D'un point de vue féministe, la prévalence des MGF dans de nombreux pays africains s'articule autour du respect de normes spécifiques au genre et de l'exercice d'un contrôle sur la sexualité des femmes.
L’excision génitale féminine est une pratique profondément enracinée. Elle est motivée par des croyances culturelles et souvent pratiquée par des guérisseurs traditionnels. Selon l’enquête nationale la plus récente, une grande majorité des femmes gambiennes âgées de 15 à 49 ans (73 %) ont subi une mutilation génitale féminine. Plus alarmant est l'augmentation de 8 % de la prévalence des MGF chez les filles de moins de 14 ans, passant de 42,4 % en 2010 à 50,6 % en 2018.
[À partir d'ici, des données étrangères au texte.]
theorem execLoop_keeps {a₀ : State} {c : Core} {w : Bits} {s : State} (hk : Keeps a₀ s) : KeepsRes a₀ (execLoop c w s) := by
  unfold execLoop
  repeat' (first | (with_reducible (first | (apply KeepsRes.next) | (assumption) | (apply issueCore_keeps) | (apply loopEndsOnAmm_keeps) | (refine loopEndsOnAmm_keeps_of (by assumption) ?_) | (apply setCore_keeps) | (refine iteRes_keeps ?_ ?_) | (refine ite_keeps ?_ ?_) | split | (intro _) | (dsimp only))) | (apply Keeps.rest; with_reducible (first | (apply KeepsRes.next) | (assumption) | (apply issueCore_keeps) | (apply loopEndsOnAmm_keeps) | (refine loopEndsOnAmm_keeps_of (by assumption) ?_) | (apply setCore_keeps) | (refine iteRes_keeps ?_ ?_))))

theorem execWaite_keeps {a₀ : State} {c : Core} {w : Bits} {s : State} (hk : Keeps a₀ s) : KeepsRes a₀ (execWaite c w s) := by
  unfold execWaite
  repeat' (first | (with_reducible (first | (apply KeepsRes.next) | (assumption) | (apply issueCore_keeps) | (refine iteRes_keeps ?_ ?_) | (refine ite_keeps ?_ ?_) | split | (intro _) | (dsimp only))) | (apply Keeps.rest; with_reducible (first | (apply KeepsRes.next) | (assumption) | (apply issueCore_keeps) | (refine iteRes_keeps ?_ ?_))))

theorem execWaiteComplete_keeps {a₀ : State} {c : Core} {s : State} (hk : Keeps a₀ s) : KeepsRes a₀ (execWaiteComplete c s) := by
  unfold execWaiteComplete
  repeat' (first | (with_reducible (first | (apply KeepsRes.next) | (assumption) | (apply setCore_keeps) | (refine iteRes_keeps ?_ ?_) | (refine ite_keeps ?_ ?_) | split | (intro _) | (dsimp only))) | (apply Keeps.rest; with_reducible (first | (apply KeepsRes.next) | (assumption) | (apply setCore_keeps) | (refine iteRes_keeps ?_ ?_))))

theorem execWaitf_keeps {a₀ : State} {c : Core} {w : Bits} {s : State} (hk : Keeps a₀ s) : KeepsRes a₀ (execWaitf c w s) := by
  unfold execWaitf
  repeat' (first | (with_reducible (first | (apply KeepsRes.next) | (assumption) | (apply issueCore_keeps) | (refine iteRes_keeps ?_ ?_) | (refine ite_keeps ?_ ?_) | split | (intro _) | (dsimp only))) | (apply Keeps.rest; with_reducible (first | (apply KeepsRes.next) | (assumption) | (apply issueCore_keeps) | (refine iteRes_keeps ?_ ?_))))

theorem execWaitfEvaluate_keeps {a₀ : State} {c : Core} {r : Reply} {s : State} (hk : Keeps a₀ s) : KeepsRes a₀ (execWaitfEvaluate c r s) := by
  unfold execWaitfEvaluate
  repeat' (first | (with_reducible (first | (apply KeepsRes.next) | (assumption) | (refine waitfXlate_keeps_of (by assumption) ?_) | (apply recordX_keeps) | (apply countIfPage_keeps) | (apply combFlush_keeps) | (apply flagAt_keeps) | (refine flagAt_keeps_of (by assumption) ?_) | (apply flagRead_keeps) | (apply modCore_keeps) | (refine iteRes_keeps ?_ ?_) | (refine ite_keeps ?_ ?_) | split | (intro _) | (dsimp only))) | (apply Keeps.rest; with_reducible (first | (apply KeepsRes.next) | (assumption) | (refine waitfXlate_keeps_of (by assumption) ?_) | (apply recordX_keeps) | (apply countIfPage_keeps) | (apply combFlush_keeps) | (apply flagAt_keeps) | (refine flagAt_keeps_of (by assumption) ?_) | (apply flagRead_keeps) | (apply modCore_keeps) | (refine iteRes_keeps ?_ ?_))))

theorem execWaitfDeadline_keeps {a₀ : State} {c : Core} {s : State} (hk : Keeps a₀ s) : KeepsRes a₀ (execWaitfDeadline c s) := by
  unfold execWaitfDeadline
  repeat' (first | (with_reducible (first | (apply KeepsRes.next) | (assumption) | (apply setCore_keeps) | (refine iteRes_keeps ?_ ?_) | (refine ite_keeps ?_ ?_) | split | (intro _) | (dsimp only))) | (apply Keeps.rest; with_reducible (first | (apply KeepsRes.next) | (assumption) | (apply setCore_keeps) | (refine iteRes_keeps ?_ ?_))))

theorem execWaitp_keeps {a₀ : State} {c : Core} {w : Bits} {s : State} (hk : Keeps a₀ s) : KeepsRes a₀ (execWaitp c w s) := by
  unfold execWaitp
  repeat' (first | (with_reducible (first | (apply KeepsRes.next) | (assumption) | (apply issueCore_keeps) | (refine iteRes_keeps ?_ ?_) | (refine ite_keeps ?_ ?_) | split | (intro _) | (dsimp only))) | (apply Keeps.rest; with_reducible (first | (apply KeepsRes.next) | (assumption) | (apply issueCore_keeps) | (refine iteRes_keeps ?_ ?_))))

theorem execPlumbWaitRelease_keeps {a₀ : State} {c : Core} {s : State} (hk : Keeps a₀ s) : KeepsRes a₀ (execPlumbWaitRelease c s) := by
  unfold execPlumbWaitRelease
  repeat' (first | (with_reducible (first | (apply KeepsRes.next) | (assumption) | (apply setCore_keeps) | (refine iteRes_keeps ?_ ?_) | (refine ite_keeps ?_ ?_) | split | (intro _) | (dsimp only))) | (apply Keeps.rest; with_reducible (first | (apply KeepsRes.next) | (assumption) | (apply setCore_keeps) | (refine iteRes_keeps ?_ ?_))))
De nombreux risques pour la santé associés à tous les types de pratiques ont été documentés par l’Organisation mondiale de la santé et des revues systématiques. Ceux-ci incluent des douleurs intenses, des saignements, des infections et des complications lors de l’accouchement et des taux élevés d’anxiété et d’autres troubles de santé mentale. Cela a conduit à des appels à l'interdiction de cette pratique afin de protéger la santé et le bien-être des filles.
La lutte actuelle de la Gambie contre l'interdiction des MGF reflète une interaction complexe entre les normes culturelles, les croyances religieuses et la lutte pour l'égalité des sexes. L'abrogation potentielle de l'interdiction constitue une menace pour les droits humains des femmes et des filles en Gambie.
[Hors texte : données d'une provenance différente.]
theorem execLintelRetrainDone_keeps {a₀ : State} {l : Fin 24} {failed : List (Fin 18)} {s : State} (hk : Keeps a₀ s) : KeepsRes a₀ (execLintelRetrainDone l failed s) := by
  unfold execLintelRetrainDone
  repeat' (first | (with_reducible (first | (apply KeepsRes.next) | (assumption) | (apply setLintel_keeps) | (apply laneBad_keeps) | (refine forEach_keeps ?_ ?_) | (refine iteRes_keeps ?_ ?_) | (refine ite_keeps ?_ ?_) | split | (intro _) | (dsimp only))) | (apply Keeps.rest; with_reducible (first | (apply KeepsRes.next) | (assumption) | (apply setLintel_keeps) | (apply laneBad_keeps) | (refine forEach_keeps ?_ ?_) | (refine iteRes_keeps ?_ ?_))))

theorem execLintelRemapDone_keeps {a₀ : State} {l : Fin 24} {s : State} (hk : Keeps a₀ s) : KeepsRes a₀ (execLintelRemapDone l s) := by
  unfold execLintelRemapDone
  repeat' (first | (with_reducible (first | (apply KeepsRes.next) | (assumption) | (apply setLintel_keeps) | (apply remapLane_keeps) | (refine forEach_keeps ?_ ?_) | (refine iteRes_keeps ?_ ?_) | (refine ite_keeps ?_ ?_) | split | (intro _) | (dsimp only))) | (apply Keeps.rest; with_reducible (first | (apply KeepsRes.next) | (assumption) | (apply setLintel_keeps) | (apply remapLane_keeps) | (refine forEach_keeps ?_ ?_) | (refine iteRes_keeps ?_ ?_))))

theorem execHbmCorrectableRead_keeps {a₀ : State} {ch : HCh} {y : HbmRead} {s : State} (hk : Keeps a₀ s) : KeepsRes a₀ (execHbmCorrectableRead ch y s) := by
  unfold execHbmCorrectableRead
  repeat' (first | (with_reducible (first | (apply KeepsRes.next) | (assumption) | (apply setHbm_keeps) | (refine iteRes_keeps ?_ ?_) | (refine ite_keeps ?_ ?_) | split | (intro _) | (dsimp only))) | (apply Keeps.rest; with_reducible (first | (apply KeepsRes.next) | (assumption) | (apply setHbm_keeps) | (refine iteRes_keeps ?_ ?_))))

theorem execHbmUncorrectableRead_keeps {a₀ : State} {ch : HCh} {y : ℕ} {allFail : Bool} {s : State} (hk : Keeps a₀ s) : KeepsRes a₀ (execHbmUncorrectableRead ch y allFail s) := by
  unfold execHbmUncorrectableRead
  repeat' (first | (with_reducible (first | (apply KeepsRes.next) | (assumption) | (apply setHbm_keeps) | (apply loseRowLine_keeps) | (refine iteRes_keeps ?_ ?_) | (refine ite_keeps ?_ ?_) | split | (intro _) | (dsimp only))) | (apply Keeps.rest; with_reducible (first | (apply KeepsRes.next) | (assumption) | (apply setHbm_keeps) | (apply loseRowLine_keeps) | (refine iteRes_keeps ?_ ?_))))

theorem execHbmLinkError_keeps {a₀ : State} {ch : HCh} {retriesFailed : Bool} {s : State} (hk : Keeps a₀ s) : KeepsRes a₀ (execHbmLinkError ch retriesFailed s) := by
  unfold execHbmLinkError
  repeat' (first | (with_reducible (first | (apply KeepsRes.next) | (assumption) | (apply setHbm_keeps) | (refine iteRes_keeps ?_ ?_) | (refine ite_keeps ?_ ?_) | split | (intro _) | (dsimp only))) | (apply Keeps.rest; with_reducible (first | (apply KeepsRes.next) | (assumption) | (apply setHbm_keeps) | (refine iteRes_keeps ?_ ?_))))

theorem execHbmRetrainDone_keeps {a₀ : State} {ch : HCh} {ok : Bool} {s : State} (hk : Keeps a₀ s) : KeepsRes a₀ (execHbmRetrainDone ch ok s) := by
  unfold execHbmRetrainDone
  repeat' (first | (with_reducible (first | (apply KeepsRes.next) | (assumption) | (apply setHbm_keeps) | (refine iteRes_keeps ?_ ?_) | (refine ite_keeps ?_ ?_) | split | (intro _) | (dsimp only))) | (apply Keeps.rest; with_reducible (first | (apply KeepsRes.next) | (assumption) | (apply setHbm_keeps) | (refine iteRes_keeps ?_ ?_))))

theorem execRowRemap_keeps {a₀ : State} {ch : HCh} {pc : Fin 2} {bank : Fin 32} {row : Fin 18432} {bad : List (Fin 16)} {s : State} (hk : Keeps a₀ s) : KeepsRes a₀ (execRowRemap ch pc bank row bad s) := by
  unfold execRowRemap
  repeat' (first | (with_reducible (first | (apply KeepsRes.next) | (assumption) | (apply report_keeps) | (apply setHbm_keeps) | (apply recUnits_keeps) | (refine forEach_keeps ?_ ?_) | (apply loseRowLine_keeps) | (refine iteRes_keeps ?_ ?_) | (refine ite_keeps ?_ ?_) | split | (intro _) | (dsimp only))) | (apply Keeps.rest; with_reducible (first | (apply KeepsRes.next) | (assumption) | (apply report_keeps) | (apply setHbm_keeps) | (apply recUnits_keeps) | (refine forEach_keeps ?_ ?_) | (apply loseRowLine_keeps) | (refine iteRes_keeps ?_ ?_))))

theorem execChannelRetire_keeps {a₀ : State} {ch : HCh} {s : State} (hk : Keeps a₀ s) : KeepsRes a₀ (execChannelRetire ch s) := by
  unfold execChannelRetire
  repeat' (first | (with_reducible (first | (apply KeepsRes.next) | (assumption) | (apply retireChannel_keeps) | (refine iteRes_keeps ?_ ?_) | (refine ite_keeps ?_ ?_) | split | (intro _) | (dsimp only))) | (apply Keeps.rest; with_reducible (first | (apply KeepsRes.next) | (assumption) | (apply retireChannel_keeps) | (refine iteRes_keeps ?_ ?_))))

theorem execRecalStart_keeps {a₀ : State} {ch : HCh} {why : RecalWhy} {s : State} (hk : Keeps a₀ s) : KeepsRes a₀ (execRecalStart ch why s) := by
  unfold execRecalStart
  repeat' (first | (with_reducible (first | (apply KeepsRes.next) | (assumption) | (apply setHbm_keeps) | (refine iteRes_keeps ?_ ?_) | (refine ite_keeps ?_ ?_) | split | (intro _) | (dsimp only))) | (apply Keeps.rest; with_reducible (first | (apply KeepsRes.next) | (assumption) | (apply setHbm_keeps) | (refine iteRes_keeps ?_ ?_))))

theorem execRecalStep_keeps {a₀ : State} {ch : HCh} {ok : Bool} {s : State} (hk : Keeps a₀ s) : KeepsRes a₀ (execRecalStep ch ok s) := by
  unfold execRecalStep
  repeat' (first | (with_reducible (first | (apply KeepsRes.next) | (assumption) | (apply setHbm_keeps) | (refine iteRes_keeps ?_ ?_) | (refine ite_keeps ?_ ?_) | split | (intro _) | (dsimp only))) | (apply Keeps.rest; with_reducible (first | (apply KeepsRes.next) | (assumption) | (apply setHbm_keeps) | (refine iteRes_keeps ?_ ?_))))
Bien que la Gambie soit constitutionnellement laïque, la religion influence presque toutes les facettes de la société. Les fondamentalistes islamiques du pays sont connus pour leurs attaques contre les minorités religieuses, notamment pour leurs discours de haine contre la communauté musulmane Ahmadiyya et la communauté chrétienne.
Les principaux acteurs religieux fondamentalistes s’inspirent et soutiennent toujours l’ancien dictateur en exil Jammeh. Ils sont à l’avant-garde de la récente opposition à la loi anti-MGF. Ils soutiennent que cette interdiction viole leurs libertés religieuses et culturelles garanties par la constitution de 1997.
Le 4 mars 2024, un fervent partisan de Jammeh a proposé à l'Assemblée nationale un projet de loi d'initiative parlementaire visant à annuler l'interdiction.
La volonté de réaffirmer les rôles traditionnels de genre n’est pas limitée à la Gambie. Il existe une tendance mondiale à faire reculer les progrès en matière d’égalité des sexes. Cette tendance se caractérise par des tentatives de limiter les choix corporels des femmes, une augmentation des violences à leur encontre, ainsi que des attaques contre les communautés LGBTQI+. Cela reflète un climat politique plus large de réaction négative contre les droits des femmes et l'égalité des sexes en tant qu'arme pour renverser les acquis démocratiques.
Des tentatives ont été observées pour renverser les protections juridiques contre les femmes et les filles au Kenya. Au Soudan, la violence sanctionnée par l'État et la pression sociétale visent à restreindre la participation publique des femmes. De même, la Tanzanie avait précédemment adopté une politique interdisant aux mères adolescentes de fréquenter les écoles publiques, bien que cette politique ait été inversée.
Ce contexte mondial met en évidence la manière dont les mouvements anti-droits, les normes non démocratiques et les politiques sexospécifiques travaillent ensemble pour éroder les droits des femmes et exacerber les inégalités.